ABOUT THIS EXERCISE: The lines to copy are those holding the string "getLsbD" in the entries below.

────

-- ==== Sys2Proof/Laws/Effects.lean ====
section
/-! SUPPORT. Every command in one shape: its operand form and its effect, and what an effect can be. Claims over all
commands cite these and unfold no meaning. -/

namespace Sys2Proof.Machine

/-- The operand form of a command. -/
def formOf : Instr → OperandForm
  | .hash _ _ _ => formHash
  | .create _ _ _ => formCreate
  | .update _ _ _ => formUpdate
  | .finalize _ _ _ => formFinalize
  | .destroy _ _ _ => formDestroy
  | .permute _ _ _ => formPermute
  | .hasaccel _ _ _ => formHasaccel
  | .haswide _ _ _ => formHaswide
  | .parallel _ _ _ => formParallel
  | .setpath _ _ _ => formSetpath
  | .dbgrd _ _ _ => formDbgrd

/-- The effect of a command whose operands are legal. -/
def effectOf : Instr → State → Effect
  | .hash _ _ pay, s => .ok ({ s with scr := s.scr.clear }, (hashDigest s pay).toList)
  | .create _ _ _, s =>
    match s.smallestFree with
    | none => .error .noContext
    | some h => .ok (s.setSlot h { Ctx.zero.init s.params with phase := .active }, [BitVec.ofNat 8 h])
  | .update hnd _ pay, s =>
    match s.activeSlot hnd with
    | .error e => .error e
    | .ok c => .ok (s.setSlot hnd.toNat (c.append s.active s.params pay), [])
  | .finalize hnd _ _, s =>
    match s.activeSlot hnd with
    | .error e => .error e
    | .ok c =>
      .ok (s.setSlot hnd.toNat { c.clear with phase := .finalized }, (c.finish s.active s.params).toList)
  | .destroy hnd _ _, s =>
    match s.takenSlot hnd with
    | .error e => .error e
    | .ok c => .ok (s.setSlot hnd.toNat { c.clear with phase := .free }, [])
  | .permute _ _ pay, s => .ok (s, (permP s.active s.params (blockOfBytes (readPay pay 0 64))).toList)
  | .hasaccel _ _ _, s => .ok (s, [bitByte (s.cap.getLsbD 0)])
  | .haswide _ _ _, s => .ok (s, [bitByte (s.cap.getLsbD 1)])
  | .parallel _ _ _, s => .ok (s, leBytes 4 s.parh.toNat)
  | .setpath _ arg _, s =>
    match forceOfArg arg with
    | none => .ok (s, pathStatus s)
    | some m =>
      if m = .accel ∧ s.params.hwAccelPresent = false then .error .unsupported
      else
        let t := { s with force := m, active := selectPath m s.params.hwAccelPresent }
        .ok (t, pathStatus t)
  | .dbgrd hnd _ _, s => dbgTarget s hnd

/-- `exec` is the frame of `commandState` around the effect, for every command but a gated `DBGRD`. -/
theorem exec_effect (i : Instr) (s : State) (h : i.opcode ≠ 0x0B ∨ s.params.testHookEn = true) :
    exec i s = .next (commandState (formOf i) i.hnd i.arg i.pay s (effectOf i s)) := by
  cases i <;> try rfl
  rename_i a b c
  have : s.params.testHookEn = true := by
    rcases h with h | h
    · exact absurd rfl h
    · exact h
  show execDbgrd a b c s = _
  rw [execDbgrd, this]
  rfl

/-- `exec` of a command with legal operands whose own checks pass. -/
theorem exec_effect_ok {i : Instr} {s t : State} {out : List Byte} (h : i.opcode ≠ 0x0B ∨ s.params.testHookEn = true)
    (hf : operandError (formOf i) i.hnd i.arg i.pay.length = none) (he : effectOf i s = .ok (t, out)) :
    exec i s = .next (respond out t) := by
  rw [exec_effect i s h, he, commandState_ok hf]

/-- `exec` of a command with legal operands one of whose own checks fails. -/
theorem exec_effect_error {i : Instr} {s : State} {e : Err} (h : i.opcode ≠ 0x0B ∨ s.params.testHookEn = true)
    (hf : operandError (formOf i) i.hnd i.arg i.pay.length = none) (he : effectOf i s = .error e) :
    exec i s = .next (raise e s) := by
  rw [exec_effect i s h, he, commandState_error hf]

/-- Every command completes, with an error from the state it found or with what its effect says. -/
theorem exec_cases (i : Instr) (s : State) :
    ∃ t, exec i s = .next t ∧
      ((∃ e, t = raise e s) ∨ ∃ u out, t = respond out u ∧ effectOf i s = .ok (u, out)) := by
  by_cases h : i.opcode ≠ 0x0B ∨ s.params.testHookEn = true
  · refine ⟨_, exec_effect i s h, ?_⟩
    rcases commandState_cases (formOf i) i.hnd i.arg i.pay s (effectOf i s) with ⟨e, he⟩ | ⟨t, out, _, hx, he⟩
    · exact .inl ⟨e, he⟩
    · exact .inr ⟨t, out, he, hx⟩
  · push Not at h
    cases i <;> simp [Instr.opcode] at h
    refine ⟨raise .illegal s, ?_, .inl ⟨_, rfl⟩⟩
    show execDbgrd _ _ _ s = _
    rw [execDbgrd, h]
    rfl

@[simp] theorem ctxDump_length (c : Ctx) : (ctxDump c).length = 138 := by simp [ctxDump]

@[simp] theorem globalDump_length (s : State) : (globalDump s).length = 16 := by simp [globalDump]

/-- What an effect leaves alone and how long its response is: one case for each command. -/
theorem effectOf_ok {i : Instr} {s u : State} {out : List Byte} (h : effectOf i s = .ok (u, out)) :
    u.input = s.input ∧ u.output = s.output ∧ u.params = s.params ∧ u.slots.length = s.slots.length ∧
      out.length = okLength i ∧ (i.opcode ≠ 0x0A → u.force = s.force ∧ u.active = s.active) := by
  cases i <;> simp only [effectOf] at h
  case hash => cases h; simp [okLength]
  case create => split at h <;> cases h; simp [okLength]
  case update => split at h <;> cases h; simp [okLength]
  case finalize => split at h <;> cases h; simp [okLength]
  case destroy => split at h <;> cases h; simp [okLength]
  case permute => cases h; simp [okLength]
  case hasaccel => cases h; simp [okLength]
  case haswide => cases h; simp [okLength]
  case parallel => cases h; simp [okLength]
  case setpath =>
    split at h
    · cases h; simp [okLength, pathStatus]
    · split at h <;> cases h
      simp [okLength, pathStatus, Instr.opcode]
  case dbgrd =>
    unfold dbgTarget at h
    split at h
    · cases h; rename_i h1; simp [okLength, h1]
    · rename_i h1
      split at h
      · cases h; rw [okLength, if_neg h1, ctxDump_length]; simp
      · split at h <;> cases h
        rw [okLength, if_neg h1, ctxDump_length]; simp

end Sys2Proof.Machine
end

────

ANSWER TO THIS EXERCISE:
  | .hasaccel _ _ _, s => .ok (s, [bitByte (s.cap.getLsbD 0)])
  | .haswide _ _ _, s => .ok (s, [bitByte (s.cap.getLsbD 1)])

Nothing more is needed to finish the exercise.